GIVEN DATA: Begin

-- ==== Sys2Proof/Machine/Bits.lean ====
section
/-! DEFINITION. The byte and bit utilities, the XOR mixer and the bit-permutation primitive
(spec/40_bit_primitives.md), with the error values of the generic units (spec/60_exceptions.md R180,
R187). -/

namespace Sys2Proof.Machine

/-! ## Bit strings (R13 to R15) -/

/-- R13: `s{a}, …, s{a+len-1}` of a bit string of `n` bits, for `a + len ≤ n`. -/
def streamSlice {n : Nat} (s : BitVec n) (a len : Nat) : BitVec len := s.extractLsb' (n - (a + len)) len

/-- R13: the bits of a byte sequence in stream order. -/
def bitsOfBytes (b : List Byte) : List Bool :=
  b.flatMap fun x => (List.range 8).map fun k => x.getMsbD k

/-- The byte sequence whose bit string is the given one; bits after the last whole byte are left out. -/
def bytesOfBits : List Bool → List Byte
  | b0 :: b1 :: b2 :: b3 :: b4 :: b5 :: b6 :: b7 :: rest =>
    BitVec.ofBoolListBE [b0, b1, b2, b3, b4, b5, b6, b7] :: bytesOfBits rest
  | _ => []

/-- R14: `num` of a byte sequence, the big-endian value. -/
def numOfBytes (b : List Byte) : Nat := b.foldl (fun acc x => 256 * acc + x.toNat) 0

/-- R13: a byte sequence as a bit string of `n` bits. -/
def vecOfBytes (n : Nat) (b : List Byte) : BitVec n := BitVec.ofNat n (numOfBytes b)

/-- R13: the `len` bytes of a bit string of `8 * len` bits, byte 0 first. -/
def bytesOfVec {n : Nat} (len : Nat) (v : BitVec n) : List Byte :=
  (List.range len).map fun m => streamSlice v (8 * m) 8

/-! ## Outcomes of the generic units -/

/-- R180: the error classes with the information each carries. -/
inductive UnitError where
  /-- R181 -/
  | sizeMismatch (expected actual : Nat)
  /-- R182 -/
  | lengthMismatch (lenA lenB : Nat)
  /-- R183: the largest entry of the table, the source's length in bits -/
  | rangeError (maxEntry sourceBits : Nat)
  /-- R184 -/
  | lengthError (actual : Nat)
  deriving DecidableEq, Repr

/-- What the spec refuses outright: "it has no result and no error code"
(spec/93_implementation_defined.md U2 to U4). -/
inductive UnitRefusal where
  /-- U2, R95: the table's length is not a multiple of 8 -/
  | partialByteTable
  /-- U3, R78: an entry is 0, which is no position -/
  | entryZero
  /-- U4, R90: a bit number past the end of the sequence -/
  | bitPastEnd
  deriving DecidableEq, Repr

/-- R187: a pure unit returns its result or the error value instead of it, and changes no state. -/
inductive UnitOutcome (α : Type) where
  | result (a : α)
  | error (e : UnitError)
  | refused (r : UnitRefusal)
  deriving DecidableEq, Repr

/-! ## Single-bit utilities (R90 to R92) -/

/-- R90: `GETBIT(b, k) = (b[k div 8] >> (7 - (k mod 8))) & 1`, 0 or 1. -/
def getBit (b : List Byte) (k : Nat) : UnitOutcome (BitVec 1) :=
  if k < 8 * b.length then .result ((b.getD (k / 8) 0 >>> (7 - k % 8)).setWidth 1)
  else .refused .bitPastEnd

/-- R91: `SETBIT(b, k)`. -/
def setBit (b : List Byte) (k : Nat) : UnitOutcome (List Byte) :=
  if k < 8 * b.length then .result (b.set (k / 8) (b.getD (k / 8) 0 ||| 128#8 >>> (k % 8)))
  else .refused .bitPastEnd

/-- R92: `CLRBIT(b, k)`. -/
def clrBit (b : List Byte) (k : Nat) : UnitOutcome (List Byte) :=
  if k < 8 * b.length then .result (b.set (k / 8) (b.getD (k / 8) 0 &&& ~~~(128#8 >>> (k % 8))))
  else .refused .bitPastEnd

/-! ## The XOR mixer (R93) -/

/-- R93: `XORB(a, b)` on byte sequences; LengthMismatch when the lengths differ (R182). -/
def xorBytes (a b : List Byte) : UnitOutcome (List Byte) :=
  if a.length = b.length then .result (List.zipWith (· ^^^ ·) a b)
  else .error (.lengthMismatch a.length b.length)

/-! ## The bit-permutation primitive (R94 to R96) -/

/-- R94: `PERMUTE(s, T)`, `out{i} = s{T[i] - 1}`, on a bit string of any length. Outside R94's precondition
`1 ≤ T[i] ≤ S` what an output bit reads is the model's choice (DESIGN CHOICE, log entry 14): an entry 0
reads stream bit 0, as position 1 does, and an entry past the source reads 0. -/
def permuteList (s : List Bool) (t : List Nat) : List Bool := t.map fun q => s.getD (q - 1) false

/-- R94, R96: `PERMUTE` as a wiring network of `out` output wires, for a table of `out` entries. DESIGN
CHOICE, log entry 14: an entry 0 (no position, R78) reads stream bit 0, as position 1 does; an entry past
the source reads 0; a table of another length leaves its last `out` entries, or zeros before its own. -/
def permuteNet {src : Nat} (out : Nat) (s : BitVec src) (t : List Nat) : BitVec out :=
  (BitVec.ofBoolListBE (t.map fun q => s.getMsbD (q - 1))).setWidth out

/-- R95: `permute(b, T)` on byte sequences. An entry 0 makes `t` no table at all (R78, U3); RangeError
is checked over ALL entries before any output and carries the largest (R183); a table whose length is
no multiple of 8 is refused (U2). The order of the first two checks is the model's, log entry 12. -/
def permuteBytes (b : List Byte) (t : List Nat) : UnitOutcome (List Byte) :=
  if t.any (· == 0) then .refused .entryZero
  else if t.any (fun q => 8 * b.length < q) then .error (.rangeError (t.foldl max 0) (8 * b.length))
  else if t.length % 8 ≠ 0 then .refused .partialByteTable
  else .result (bytesOfBits (permuteList (bitsOfBytes b) t))

end Sys2Proof.Machine
end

GIVEN DATA: End

◆ **TASK REQUIREMENTS**: Extract exactly and only the lines above from the line containing "each carries. -/" through the line containing "sourceBits : Nat)", both end lines included.

◆ **ANSWER TO THE PROBLEM**:
/-- R180: the error classes with the information each carries. -/
inductive UnitError where
  /-- R181 -/
  | sizeMismatch (expected actual : Nat)
  /-- R182 -/
  | lengthMismatch (lenA lenB : Nat)
  /-- R183: the largest entry of the table, the source's length in bits -/
  | rangeError (maxEntry sourceBits : Nat)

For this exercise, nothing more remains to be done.